PROVIDED INFORMATION section start
/-- The branch k ≥ 2 of CMP on a state ready for it (R191). -/
theorem compressHuffman_spec {s : State} {bytes : List Byte} {T : Tree} (hf : s.freq = countsOf bytes)
    (hT : buildTree (countsOf bytes) = some T) (hl : bytes.length ≤ Config.maxLen)
    (hlen : s.len = BitVec.ofNat 32 bytes.length) (hr : srcRest (srcRewind s) = bytes)
    (hw : s.wbuf = 0 ∧ s.wcnt = 0) :
    ∃ t, compressHuffman s = .done () t ∧ t.snk = s.snk ++ huffmanContainer bytes T ∧
      t = ((((s.setPos (s.src.mark + bytes.length)).setTree (some T)).setCode (codeTable T)).setWriter 0 0).setSnk t.snk := by
  let s1 := opPutlen (snkWrite Config.tagH s)
  have hs1 : s1 = s.setSnk (s.snk ++ ([Config.tagH] ++ le32 s.len)) := by
    simp only [s1, opPutlen, snkWriteAll_eq]
    simp [State.setSnk, snkWrite]
  let s2 := (s1.setTree (some T))
  have e1 : opTbuild s1 = .done () s2 := by
    have : s1.freq = countsOf bytes := by rw [hs1]; exact hf
    rw [opTbuild, this, hT]
  let s3 := emitTree T s2
  have hs3 : s3 = s2.setSnk (s2.snk ++ serTree T) := emitTree_eq T s2
  have e2 : opTwrite s2 = .done () s3 := rfl
  have e3 : opTcodes s3 = .done () (s3.setCode (codeTable T)) := by
    rw [opTcodes, hs3]; rfl
  let s4 := srcRewind (s3.setCode (codeTable T))
  have hs4 : s4 = (((srcRewind s).setTree (some T)).setCode (codeTable T)).setSnk
      (s.snk ++ ([Config.tagH] ++ le32 s.len) ++ serTree T) := by
    simp only [s4, hs3, s2, hs1]; rfl
  have hr4 : srcRest s4 = bytes := by rw [hs4]; exact hr
  have hw4 : s4.WriterOk := by
    rw [hs4]; refine ⟨?_, ?_⟩
    · show s.wcnt ≤ 7; rw [hw.2]; decide
    · show s.wbuf >>> s.wcnt.toNat = 0; rw [hw.1]; simp
  have hwb4 : writtenBits s4 = unpack s4.snk := by
    have : pendingBits s4 = [] := by
      rw [hs4]; show (bitsOfByte s.wbuf).take s.wcnt.toNat = []; rw [hw.2]; rfl
    rw [writtenBits, this, List.append_nil]
  have hcoded : ∀ x ∈ srcRest s4, (tget (codeTable T) x).isSome := by
    intro x hx
    rw [hr4] at hx
    have hp := (buildTree_some hT).1
    obtain ⟨p, hp', -⟩ := codeTable_mem (hp.mem_iff.2 ((mem_present_countsOf hl).2 hx))
    rw [hp']; rfl
  obtain ⟨s5, h1, h2, h3, h4, h5⟩ := encodeFrom_all hw4 hcoded
  have e4 : opHenc s4 = .done () s5 := by
    have : requireCode s4 = .done (codeTable T) s4 := by rw [hs4]; rfl
    rw [opHenc, this]; exact h1
  have hleft : srcLeft s4 = bytes.length := by rw [← srcRest_length, hr4]
  refine ⟨flush s5, ?_, ?_, ?_⟩
  · rw [compressHuffman, e1, bind_done, e2, bind_done, e3, bind_done, e4, bind_done]
  · rw [hwb4, hr4] at h3
    rw [flush_written h2 h3]
    have : s4.snk = s.snk ++ ([Config.tagH] ++ le32 s.len) ++ serTree T := by rw [hs4]; rfl
    simp only [this, hlen, huffmanContainer, List.append_assoc]
  · have hp : s5.src.pos = s.src.mark + bytes.length := by
      rw [h4, hleft, hs4]; rfl
    unfold encoderFrame at h5
    rw [h5, hp, hs4]
    rfl

/-- CMP on at most MAXLEN unread bytes ends normally (R191, R193). -/
theorem opCmp_container {s : State} (h : srcLeft s ≤ Config.maxLen) :
    ∃ t, opCmp s = .done () t ∧ CompressedFrom s t := by
  have hlen := srcRest_length s
  obtain ⟨s1, hs1⟩ : ∃ s1, s1 = (((clearBuffers (srcMark s)).setFreq (countsOf (srcRest s))).setPos
      (s.src.pos + srcLeft s)).setLen (BitVec.ofNat 32 (srcLeft s)) := ⟨_, rfl⟩
  have e1 : opCmp s = compressByK s1 := by
    rw [hs1, opCmp, opFscan_ok (s := clearBuffers (srcMark s)) h, bind_done]; rfl
  have hf : s1.freq = countsOf (srcRest s) := by
    rw [hs1, State.setLen_freq, State.setPos_freq, State.setFreq_freq]
  have hfields : s1.snk = s.snk ∧ s1.len = BitVec.ofNat 32 (srcLeft s) ∧
      s1.src = { s.src with pos := s.src.pos + srcLeft s, mark := s.src.pos } ∧
      s1.tree = s.tree ∧ s1.code = s.code := by simp [hs1, clearBuffers]
  obtain ⟨hsnk, hslen, hsrc, htree, hcode⟩ := hfields
  have hbufs : (s1.wbuf = 0 ∧ s1.wcnt = 0) ∧ s1.rbuf = 0 ∧ s1.rcnt = 0 := by simp [hs1, clearBuffers]
  have hkept : s1.arg = s.arg ∧ s1.res = s.res ∧ s1.run = s.run ∧ s1.eos = s.eos ∧ s1.err = s.err ∧
      s1.einfo = s.einfo ∧ s1.script = s.script ∧ s1.answers = s.answers := by simp [hs1, clearBuffers]
  clear hs1
  match hS : srcRest s with
  | [] =>
    have hp : present s1.freq = [] := by rw [hf, hS, present_nil]
    have hk : kCount (countsOf (srcRest s)) < 2 := by rw [hS, kCount, present_nil]; decide
    exact ⟨s1, by rw [e1, compressByK, hp], by rw [hS, hsnk]; exact (List.append_nil _).symm, hslen, hf, hsrc,
      hbufs.1, hbufs.2, hkept, .inl ⟨hk, htree, hcode⟩⟩
  | v :: rest =>
    have hle : (v :: rest).length ≤ Config.maxLen := by rw [← hS, hlen]; exact h
    cases hall : rest.all (fun x => x == v) with
    | true =>
      have hpr := present_single hle hall
      have hp : present s1.freq = [v] := by rw [hf, hS, hpr]
      have hk : kCount (countsOf (srcRest s)) < 2 := by rw [hS, kCount, hpr, List.length_singleton]; decide
      have hcont : container (srcRest s) = [Config.tagR] ++ le32 (BitVec.ofNat 32 (srcLeft s)) ++ [v] := by
        rw [hS]; simp only [container, hall, if_true]; rw [← hlen, hS]
      have hren : opRenc v (snkWrite Config.tagR s1) = s1.setSnk (s.snk ++ container (srcRest s)) := by
        rw [opRenc, snkWriteAll_eq, hcont, snkWrite_len, hslen]
        simp [snkWrite, State.setSnk, hsnk]
      refine ⟨_, by rw [e1, compressByK, hp], ?_⟩
      rw [hren]
      exact ⟨rfl, hslen, hf, hsrc, hbufs.1, hbufs.2, hkept, .inl ⟨hk, htree, hcode⟩⟩
    | false =>
      obtain ⟨a, b, l, hp⟩ := present_many hle hall
      have hk : 2 ≤ kCount (countsOf (srcRest s)) := by rw [hS, kCount, hp]; simp
      obtain ⟨T, hT⟩ := buildTree_isSome hk
      have hrew : srcRest (srcRewind s1) = srcRest s := by simp [srcRest, hsrc]
      obtain ⟨t, h1, h2, h3⟩ := compressHuffman_spec hf hT (by rw [hlen]; exact h) (by rw [hslen, hlen]) hrew hbufs.1
      have hcont : container (srcRest s) = huffmanContainer (srcRest s) T := by
        rw [hS] at hT ⊢; simp only [container, hall, hT]; rfl
      rw [hsnk, ← hcont] at h2
      have hpos : s1.src.mark + (srcRest s).length = s.src.pos + srcLeft s := by rw [hsrc, hlen]
      rw [hpos, h2] at h3
      refine ⟨t, by rw [e1, compressByK, hf, hS, hp]; exact h1, ?_⟩
      subst h3
      exact ⟨by simp, by simp [hslen], by simp [hf], by simp [hsrc], by simp, by simp [hbufs.2], by simp [hkept],
        .inr ⟨T, hT, by simp, by simp⟩⟩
PROVIDED INFORMATION section end
• _TASK GOAL_: Copy out all the lines of the records that include "opPutlen".

• _RESPONSE TO THE TASK_:
  let s1 := opPutlen (snkWrite Config.tagH s)
    simp only [s1, opPutlen, snkWriteAll_eq]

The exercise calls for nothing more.